При этом, в отличие от блоковского и любого другого романса, стихотворения Есенина, несомненно, рассчитаны на эффект узнавания: за строками о “дряни” – она, Дункан. Работая над “Пой же, пой…”, поэт даже испугался карикатурного сходства своих стихов с самыми грубыми сплетнями об Айседоре и заменил эпитет в строке: вместо “изжитая, красивая дрянь” – “молодая, красивая дрянь”. Тем не менее адресат был очевиден для всех; неудивительно, что позже есенинское обещание Миклашевской: “Я буду писать вам стихи” – вызовет смеховую реакцию Мариенгофа: “Такие же, как Дункан?”[1263] Узнаваемы были и бытовые ситуации, стоящие за каждым стихотворением, соответствующие разным стадиям опьянения: горькие упреки в “Пой же, пой…”, отчаянная брань, разрешающаяся слезами раскаяния, – в “Сыпь, гармоника…”; знавшие Есенина и Дункан легко могли припомнить соответствующие сцены из их совместной жизни.
Вот и для Горького лучшим комментарием к этим есенинским стихам служили личные берлинские впечатления: “Разговаривал Есенин с Дункан жестами, толчками колен и локтей. Когда она плясала, он, сидя за столом, пил вино и краем глаза посматривал на нее, морщился. Может быть, именно в эти минуты у него сложились в строку стиха слова сострадания:
Излюбили тебя, измызгали…”[1264] Слово “сострадание” кажется совершенно неуместным в отношении этого стиха, в котором все (назойливая аллитерация на “з”, грамматический параллелизм (“из” – “из”), эмфатическая интонация) призвано передать отвращение, доходящее до спазма. Но неспроста Горький угадывает “чувства милые” в хлещущих, оскорбительных словах: видимо, он переносит на есенинские стихи свое сострадание к поэту.
“И можно было подумать, – продолжает Горький, – что он смотрит на свою подругу как на кошмар, который уже привычен, не пугает, но все-таки давит. Несколько раз он встряхнул головой, как лысый человек, когда кожу его черепа щекочет муха.
Потом Дункан, утомленная, припала на колени, глядя в лицо поэта с вялой, нетрезвой улыбкой.

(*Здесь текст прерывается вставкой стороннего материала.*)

-- ==== Sys2Proof/Machine/Control.lean ====
section
/-! DEFINITION. Branches, the modulo sequencer, queue state, and stream control (spec/05 R121 to R125, spec/06 R143 to
R148, spec/16 R404 to R406). -/
namespace Sys2Proof.Machine

/-- Take a transfer, or cause 0x01 at a misaligned target (R92, R143). -/
def branchTo (m : Mach) (target : Word) (f : Mach → Mach) : Res :=
  if bits target 0 3 ≠ 0 then .trap 0x01 target else .stay ((f m).jump target)

/-- The word's target: its own address plus 8 × OFF (R77). -/
def sbTarget (o : SB) (pc : Word) : Word := pc + 8 * o.off.signExtend 64

/-- BR (R143). -/
def execBr (h : Hdr) (o : SB) (s : State) : Out :=
  issueWord (.br h o) h Ports.none (fun m a => if a.act then branchTo m (sbTarget o m.t.pc) id else .done m) s

/-- CALL (R143). -/
def execCall (h : Hdr) (o : SB) (s : State) : Out :=
  issueWord (.call h o) h { Ports.none with dsts := [o.s1] }
    (fun m a => if a.act then branchTo m (sbTarget o m.t.pc) (fun m' => m'.put o.s1 true (m.t.pc + 8) true) else .done m) s

/-- RET (R143). -/
def execRet (h : Hdr) (o : SB) (s : State) : Out :=
  issueWord (.ret h o) h { Ports.none with srcs := [o.s1] }
    (fun m a => if a.act then branchTo m (a.v 0) id else .done m) s

/-- JMPR (R143). -/
def execJmpr (h : Hdr) (o : SB) (s : State) : Out :=
  issueWord (.jmpr h o) h { Ports.none with srcs := [o.s1] }
    (fun m a => if a.act then branchTo m (sbTarget o (a.v 0)) id else .done m) s

/-- BRQ (R124): an invalid entry does not branch. -/
def execBrq (h : Hdr) (o : SB) (s : State) : Out :=
  issueWord (.brq h o) h { Ports.none with srcs := [o.s1] }
    (fun m a => if a.act && a.valid && a.v 0 != 0 then branchTo m (sbTarget o m.t.pc) id else .done m) s

/-- A word that may not stand in a modulo body (R93). -/
def bodyForbids (i : Instr) : Bool :=
  match i with
  | .br _ _ | .call _ _ | .ret _ _ | .jmpr _ _ | .brq _ _ | .modl _ _ | .eret _ _ | .halt _ _ => true
  | _ => false

/-- What the check of a body gives (R93). -/
inductive BodyCheck where
  /-- every word is legal; the highest stage -/
  | ok (s : Nat)
  | trap (cause : BitVec 8) (at_ : Word)
  | wait
  deriving DecidableEq, Repr

/-- Check n words of a body from an address on (R93, R121). A word that R91 forbids at the stream's level is illegal for
the check as well (log 54, DESIGN CHOICE). -/
def Mach.checkBody (m : Mach) : Nat → Word → Nat → BodyCheck
  | 0, _, s => .ok s
  | n + 1, a, s =>
    if !m.k.bd.inText m.st a then .trap 0x03 a
    else
      match m.fetchAt a with
      | (.trap c, _) => .trap c a
      | (.wait, _) => .wait
      | (.word w, m) =>
        match decode w with
        | .error _ => .trap 0x03 a
        | .ok i =>
          match i.hdr? with
          | none => .trap 0x03 a
          | some h =>
            if bodyForbids i || h.cl != m.st.cl || (!m.t.plev && privilegedAtU i m.k.sr.pkmask) then .trap 0x03 a
            else Mach.checkBody m n (a + 8) (max s h.ms.toNat)

/-- Body of `MODL` (R121, R123). -/
def modlBody (o : ML) (m : Mach) (a : Opnds) : Res :=
  let len := o.len.toNat
  match m.checkBody len (m.t.pc + 8) 0 with
  | .trap c at_ => .trap c at_
  | .wait => .wait .migrating
  | .ok st =>
    let trip := if a.act then min (a.v 0).toNat (2 ^ 64 - 8) else 0
    if trip = 0 then .stay (m.jump (m.t.pc + W (8 * (len + 1))))
    else
      let m := m.jump (m.t.pc + 8)
      .stay (m.str fun t =>
        { t with mloop := mlMake true st len o.ii.toNat 0, mround := 0, mtrip := W trip, inBody := true })

/-- MODL (R121). -/
def execModl (h : Hdr) (o : ML) (s : State) : Out :=
  issueWord (.modl h o) h { Ports.none with srcs := [o.trip] } (modlBody o) s

/-- Producer of a queue (R116). -/
def queueFrom (q : Nat) : Stream :=
  if q ∈ [0, 1, 2, 8, 10] then .A else if q ∈ [3, 6, 9, 11, 14] then .V else if q ∈ [4, 7, 12, 13] then .M else .D

/-- Consumer of a queue (R116). -/
def queueTo (q : Nat) : Stream :=
  if q ∈ [3, 4, 5, 9, 15] then .A else if q ∈ [0, 8, 12] then .V else if q ∈ [1, 6, 10, 11] then .M else .D

/-- From and To of a token FIFO (R115). -/
def fifoEnds (n : Nat) : Stream × Stream :=
  match n with
  | 0 => (.A, .V) | 1 => (.V, .A) | 2 => (.V, .M) | 3 => (.M, .V) | 4 => (.M, .D) | 5 => (.D, .M) | 6 => (.D, .A)
  | _ => (.A, .D)

/-- The word of `QSTAT` for a queue or a FIFO (R125). -/
def Ctx.qstat (k : Ctx) (fifo : Bool) (n : Nat) : Word :=
  let hb := fun (st : Stream) => b2n (k.str st).halted
  if fifo then
    let (f, t) := fifoEnds n
    W (k.tokens n + (8 - k.tokens n) * 2 ^ 8 + hb f * 2 ^ 16 + hb t * 2 ^ 17)
  else
    let (p, free, v) :=
      if n < 8 then
        (present (k.sq? n), freeSlots n (k.sq? n), match popSlot (k.sq? n) with
          | some (e, _) => e.valid
          | none => false)
      else
        (present (k.rq? n), freeSlots n (k.rq? n), match popSlot (k.rq? n) with
          | some (e, _) => e.mask != 0
          | none => false)
    W (p + free * 2 ^ 8 + hb (queueFrom n) * 2 ^ 16 + hb (queueTo n) * 2 ^ 17 + b2n v * 2 ^ 24)

/-- The context whose queues a word sees: in a rendezvous, the one that stood before the set issued, with the word's own
tokens popped (R114). -/
def Mach.seen (m : Mach) (h : Hdr) : Ctx :=
  match m.s.md.view with
  | some k => ((⟨m.s, k, m.st⟩ : Mach).payOwed.k).popTokens (fifosIn m.st h.pb)
  | none => m.k

/-- QSTAT (R125): the slot that its own push has reserved at its issue is not free (R117). -/
def execQstat (h : Hdr) (o : S3) (s : State) : Out :=
  issueWord (.qstat h o) h { Ports.none with dsts := [o.dst] }
    (fun m a =>
      let k := m.seen h
      let k := if isQ o.dst then (k.reserveS (qNum o.dst)).2 else k
      .done (m.put o.dst a.act (k.qstat (o.fn.getLsbD 5) (o.fn.toNat % 16)) true)) s

/-- Set a key's two bits in sr.pkp: ad from bit 0, wd from bit 1 (R406). -/
def pkpSet (p : Word) (key : Nat) (v : Word) : Word :=
  (p &&& ~~~((3 : Word) <<< (2 * key))) ||| ((v &&& 3) <<< (2 * key))

/-- PKW (R406). -/
def execPkw (h : Hdr) (o : S3) (s : State) : Out :=
  let key := o.fn.toNat % 32
  issueWord (.pkw h o) h (s3Ports1 o)
    (fun m a =>
      let old := (m.k.sr.pkp >>> (2 * key)) &&& 3
      let m := m.put o.dst a.act old a.valid
      .done (if a.act then m.ctx fun k => { k with sr := { k.sr with pkp := pkpSet k.sr.pkp key (a.v 0) } } else m)) s

/-- TRAP (R405). -/
def execTrap (h : Hdr) (o : SI) (s : State) : Out :=
  issueWord (.trap h o) h { Ports.none with srcs := [o.s1] }
    (fun m a =>
      if a.act then .trapAfter m 0x60 (((o.imm.extractLsb' 0 16).setWidth 64 <<< 48) ||| (a.v 0 &&& lowMask 48)) else .done m) s

/-- ERET (R404). -/
def execEret (h : Hdr) (o : S3) (s : State) : Out :=
  issueWord (.eret h o) h Ports.none (fun m a => if a.act then .stay m.eret else .done m) s

/-- YIELD (R146, R431). -/
def execYield (h : Hdr) (o : S3) (s : State) : Out :=
  issueWord (.yield h o) h Ports.none (fun m a => .done (if a.act then m.offerSwitch else m)) s

/-- Every earlier word of the stream has completed (R145): the A stream's loads have returned, and the engines have
accepted its commands and written their registers and guards. -/
def Mach.drained (m : Mach) : Bool :=
  m.st != .A ||
  (m.k.loads.isEmpty && m.k.eng.cmds.all fun c => c.left && c.dst == .none && c.opc != 0x6E && c.opc != 0x72)

/-- Ports of a `HALT`, which may have issued and wait for room for its pushes. -/
def haltPorts : Ports := { Ports.none with resumes := fun p => p.k == 0 && p.n == 0 }

/-- WAIT (R145). A `WAIT.drain` is held before its issue, its traffic not made, until the stream has drained, as the drain of
a `HALT` is (log 34). -/
def execWait (h : Hdr) (o : SI) (s : State) : Out :=
  let kind := o.imm.toNat / 2 ^ 28
  issueWord (.wait h o) h (if kind = 0 then { Ports.none with srcs := [o.s1] } else Ports.none)
    (fun m a =>
      if !a.act then .done m
      else if kind = 0 then
        let d := min ((a.v 0).toNat + o.imm.toNat % 2 ^ 28) (2 ^ 32)
        .done (if d = 0 then m else m.str fun t => { t with wakeAt := some (W (m.s.time + d)) })
      else if m.drained then .done m
      else .wait .register) s

/-- The trap of a pending equivalence failure, taken before an A-stream word issues (R348). -/
def Mach.eqPending (m : Mach) : Option Res :=
  m.k.eng.eqFail.map fun f => .trapWith (fun m => m.ctx fun k => { k with eng := { k.eng with eqFail := none } }) f.1 f.2.1

/-- An A-stream word that takes a pending equivalence failure and closes a run of unions (R332, R348). -/
def Mach.eqGate (m : Mach) (body : Mach → Res) : Res :=
  match m.eqPending with
  | some r => r
  | none => body (m.ctx Ctx.closeRun)

/-- HALT (R147); one that has issued and waits for room takes no pending failure any more (R348). -/
def execHalt (h : Hdr) (o : S3) (s : State) : Out :=
  issueWord (.halt h o) h haltPorts
    (fun m a => (if m.st == .A && m.t.prog.isNone then m.eqGate else fun body => body m) fun m =>
      if !a.act then .done m
      else if !m.drained then .wait .register
      else if !m.k.roomFor (fifosOut m.st h.pa) then .hold (m.str fun t => { t with prog := some ⟨0, 0, none⟩ }) .push
      else .done ((m.str fun t => { t with halted := true }).offerIfIdle)) s

/-- NOP (R148). -/
def execNop (h : Hdr) (o : S3) (s : State) : Out := issueWord (.nop h o) h Ports.none (fun m _ => .done m) s

/-- A word that is not an instruction takes cause 0x02 with the word in sr.tval (R88, R90). -/
def illegalWord (w : Word) (s : State) : Out :=
  match Mach.enter s with
  | (none, s) => .next (s.setNote (.waiting .notRunning))
  | (some m, _) => .next ((m.takeTrap 0x02 w m.t.pc).leave (.trapped 0x02))

/-- ILL (R90). -/
def execIll (w : Word) (s : State) : Out := illegalWord w s

/-- A word with an unassigned opcode, or that fails another check of R90 (R88 to R90). -/
def execUnassignedOpcodeWord (w : Word) (s : State) : Out := illegalWord w s

/-- A stream whose next word lies outside its text section takes cause 0x10; a fetch that fails translation takes its
cause (R143, R424). -/
def execInstructionFetchFault (x : CtxRef) (st : Stream) (s : State) : Out :=
  match Mach.enter { s with md := { s.md with cur := x, curSt := st } } with
  | (none, s) => .next (s.setNote (.waiting .notRunning))
  | (some m, _) =>
    match m.heldUp with
    | some w => .next (m.payOwed.leave (.waiting w))
    | none =>
      match m.fetchAt m.t.pc with
      | (.trap c, m) => .next (m.fetchTrap c)
      | (_, m) => .next (m.leave .idle)

end Sys2Proof.Machine
end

Есенин положил руку на плечо ей, но резко отвернулся. И снова мне думается: не в эту ли минуту вспыхнули и жестоко и жалостно отчаянные слова:
Что ты смотришь так синими брызгами?
Иль в морду хошь?
…Дорогая, я плачу,
Правда, открывшаяся за теми первыми поцелуями, – “простыня и кровать” как “омут” и “гибель” – явно перекликается со словами, сказанными самой Дункан (по свидетельству Л. Кинел): “Она стояла, как кариатида – красивая, величественная и страшная. И вдруг она распростерла руки и, указывая на постель, сказала по-русски с какой-то необыкновенной силой:
– Вот бог!
Руки медленно опустились. <…> Есенин сидел на стуле, бледный, молчаливый, уничтоженный” [1266].
Это, однако, еще не вся правда. От нее еще можно отмахнуться жизнеутверждающими ругательствами: “Я с собой не покончу, / Иди к чертям!”; “Только знаешь, пошли их на хер… / Не умру я, мой друг, никогда”. Хуже другое – Есенин не только Айседоре не мог простить тех поцелуев, но и самому себе. Он до последних дней будет твердить: “Я себя не продавал”[1267], убеждая в этом больше себя, чем других.
“Ведь есть кроме него люди, – размышляет Бениславская (по другому поводу, в связи с С. Толстой, но, конечно, имея в виду и Дункан), – и они понимают механизм его добывания славы и известности. А как много он выиграл бы, если бы эту славу завоевывал только талантом, а не этими способами. Ведь он такая же б…, как француженки, отдающиеся молочнику, дворнику и пр<очим>. Спать с женщиной, противной ему физически <…>, – это не фунт изюму”[1268].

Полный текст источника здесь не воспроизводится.